You'll want to watch these logs to make sure that the right job is getting queued:

docker compose logs --follow faktory-worker

test directory setup

Make a simple yarn project with a single vendored dependency:

mkdir ~/fossa/license-scan-dirs/archive-upload-with-target
cd ~/fossa/license-scan-dirs/archive-upload-with-target
mkdir yarn-package

Put this in fossa-deps.yml:

vendored-dependencies:
  - name: yarn-package
    path: yarn-package
    version: 1.0.2

Put this in yarn-package/package.json:

{
  "name": "yarn-testing",
  "version": "1.0.0",
  "description": "",
  "main": "index.js",
  "scripts": {
    "test": "echo \"Error: no test specified\" && exit 1"
  },
  "author": "",
  "license": "MIT",
  "dependencies": {
    "bson": "4.5.1"
  },
}
cd yarn-package
yarn install
rm -rf node_modules

Now do the same for a directory with multiple archives:

mkdir ~/fossa/license-scan-dirs/archive-upload-with-multple-targets
cd ~/fossa/license-scan-dirs/archive-upload-with-multiple-targets
mkdir first-yarn-package
mkdir second-yarn-package

Put this in fossa-deps.yml:

vendored-dependencies:
  - name: first-yarn-package
    path: first-yarn-package
    version: 1.0.2
  - name: second-yarn-package
    path: second-yarn-package
    version: 2.0.1

in first-yarn-package/package.json:

{
  "name": "yarn-testing",
  "version": "1.0.0",
  "description": "",
  "main": "index.js",
  "scripts": {
    "test": "echo \"Error: no test specified\" && exit 1"
  },
  "author": "",
  "license": "MIT",
  "dependencies": {
    "bson": "4.5.1"
  },
  "devDependencies": {
    "@storybook/addon-actions": "6.3.7",
    "@storybook/addon-docs": "6.3.7"
  }
}

in second-yarn-package/package.json:

{
  "name": "yarn-testing-2",
  "version": "1.0.0",
  "description": "",
  "main": "index.js",
  "scripts": {
    "test": "echo \"Error: no test specified\" && exit 1"
  },
  "author": "",
  "license": "Apache-2.0",
  "dependencies": {
    "bson": "4.5.1"
  },
  "devDependencies": {
    "@storybook/addon-actions": "6.3.7",
    "@storybook/addon-docs": "6.3.7"
  }
}
cd first-yarn-package
yarn install
rm -rf node_modules
cd ../second-yarn-package
yarn install
rm -rf node_modules

Run the CLI

Without any changes, run the CLI:

export FOSSA_API_KEY='valid api key for your dev setup'
cabal run fossa -- analyze -e http://localhost:9578 ~/fossa/license-scan-dirs/archive-upload-with-target

This should successfully go through the previously existing archive upload workflow.

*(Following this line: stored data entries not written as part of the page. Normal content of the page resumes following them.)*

/-! ### Accesses that arrive from outside -/

/-- The place of a fabric address for an agent that reaches it without a leaf. -/
def homePlace (s : State) (a : Nat) : Option Place :=
  if fabMod a ≠ s.modid.toNat ∨ !dieUp s (fabDie (a % 2 ^ 43)) then none
  else
    let a := a % 2 ^ 43
    match regionOf (fabOff a) with
    | .hbm => some (.fab a 0 2 (granOf s a) false)
    | .vault => some (.fab a 0 2 0 false)
    | .tline => some (.fab a 1 2 0 false)
    | .dev => some (.fab a 2 2 0 false)
    | .hole => none

/-- A read that completes with poison: its bytes are free values (R183; log entry 5). -/
def poisonedData (s : State) (n : Nat) : State :=
  let (b, s) := freeBytes s Config.poisonByte true n
  answerRead s b

/-- The 64-byte lines that a range of bytes touches. -/
def lines64 (a n : Nat) : List Nat := (List.range ((a + n + 63) / 64 - a / 64)).map fun k => a / 64 + k

/-- Performing a request of a port's host at a place as a SYS-scope agent (R209, R333), which may cache the lines that it reads; what it
writes, the other port's host holds no longer. -/
def performReq (s : State) (port : Nat) (p : Place) (req : LinkReq) : State :=
  let mine := (lines64 (placeAddr p) req.len).map fun l => (port, l)
  if req.write then writeHome { s with hostHeld := s.hostHeld.filter fun x => !mine.contains x } p (cleanBytes (req.data.take req.len))
  else
    let (b, s) := readHome s p req.len
    answerRead { s with hostHeld := (mine ++ s.hostHeld).dedup } b

/-- Whether a device register is one of a kick page, which the host reaches through a BAR (R336, R340). -/
def isKick (p : Place) : Bool := isDev p && decide (0x6100000000 ≤ fabOff (placeAddr p)) && decide (fabOff (placeAddr p) < 0x6110000000)

/-- A host access to a device register (R340): the kick pages take no other size than b64. -/
def devReq (s : State) (p : Place) (req : LinkReq) : State :=
  if !devSizeOk (fabOff (placeAddr p)) req.len || !(req.len == 4 || req.len == 8) then s
  else if req.write then writePlace s (fabDie (placeAddr p)) 64 p (cleanBytes (req.data.take req.len)) .sys 0 plainChoice
  else
    let (b, s) := readPlace s (fabDie (placeAddr p)) 64 p req.len .sys 0 plainChoice
    answerRead s b

/-- Whether a die lends the line of an address (R178). -/
def lent (s : State) (a : Nat) : Bool := s.leases.any fun l => l.line == a / 64 * 64

/-- A host access to HBM at its home (R333) or to a kick page (R336); one to a line on lease waits for it (R178), one to a lost die has
no home. -/
def hostHome (s : State) (port : Nat) (req : LinkReq) : State :=
  match homePlace s req.addr with
  | some p =>
    if isKick p then devReq s p req
    else if isHbm p && !lent s (placeAddr p) then performReq s port p req else s
  | none => if req.write then s else poisonedData s req.len

/-- Whether a table of a context's tree maps the frame of an address, over the levels left (R156, R157). -/
def frameMapped (s : State) (a : Nat) : List Nat → Nat → Bool
  | [], _ => false
  | lvl :: lower, table => (List.range 512).any fun i =>
    let e := pte s (table + 8 * i)
    let first := pte s (table + 8 * (i / 16 * 16))
    e.getLsbD 0 && (
      if e.getLsbD 1 then
        leafOk e lvl && (
          if e.getLsbD 62 then runOk s table i lvl && decide (pfnAddr first ≤ a) && decide (a < pfnAddr first + 16 * levelBytes lvl)
          else decide (pfnAddr e ≤ a) && decide (a < pfnAddr e + levelBytes lvl))
      else frameMapped s a lower (pfnAddr e))

/-- An access that carries a PASID and a translated address goes to its home if the context's mapping of the moment still names the
frame; else it faults, and the fault goes to the context's fault queue (R300, R344; log entry 89). -/
def hostXlat (s : State) (die port pasid : Nat) (req : LinkReq) : State :=
  if frameMapped s req.addr levels (((die? s die).map fun d => (sget 0 d.ptbase pasid).toNat).getD 0) then hostHome s port req
  else match lowestQueue s die pasid with
    | some q => queueRecord s die q Cause.pageFault.code 0 (BitVec.ofNat 64 req.addr) 0
    | none => s

/-- An access that carries a PASID and an address of its context: it uses the mapping of the moment or faults (R300), and waits for a home
that no longer answers (R327). -/
def hostDma (s : State) (die pasid : Nat) (req : LinkReq) : State :=
  let va := BitVec.ofNat 64 req.addr
  let note := fun (t : Trap) => match lowestQueue s die pasid with
    | some q => queueRecord s die q t.cause.code 0 va t.aux
    | none => s
  let failed := fun (f : XFail) => match f with
    | .trap t => note t
    | .ats => note (prot va 6)
    | .silent => s
  let k := devKind s pasid req.write req.len
  match agentPlace s die pasid va k with
  | .error f => failed f
  | .ok (p, t) =>
    if isDev p then devReq t p req
    else if req.write then
      match agentWrite s die pasid va (cleanBytes (req.data.take req.len)) k with
      | .ok s => s
      | .error f => failed f
    else match agentRead s die pasid va req.len k with
      | .ok (b, s) => answerRead s b
      | .error f => failed f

Now edit src/App/Fossa/ManualDeps.hs. On line 92 change ArchiveUpload to CLILicenseScan

  let archiveOrCLI = CLILicenseScan

Edit fossa-deps.yml and change the version of the dependency from 1.0.1 to 1.0.2.

run the scan again:

cabal run fossa -- analyze -e http://localhost:9578 ~/fossa/license-scan-dirs/archive-upload-with-target

This time it should run a license scan on the yarn-package directory and upload the results to your local minio.

There should be no difference in the UI. The license scan result from a cli-side license scan should be the same as a license scan done on the servers.

However, what happens on the back end is very different.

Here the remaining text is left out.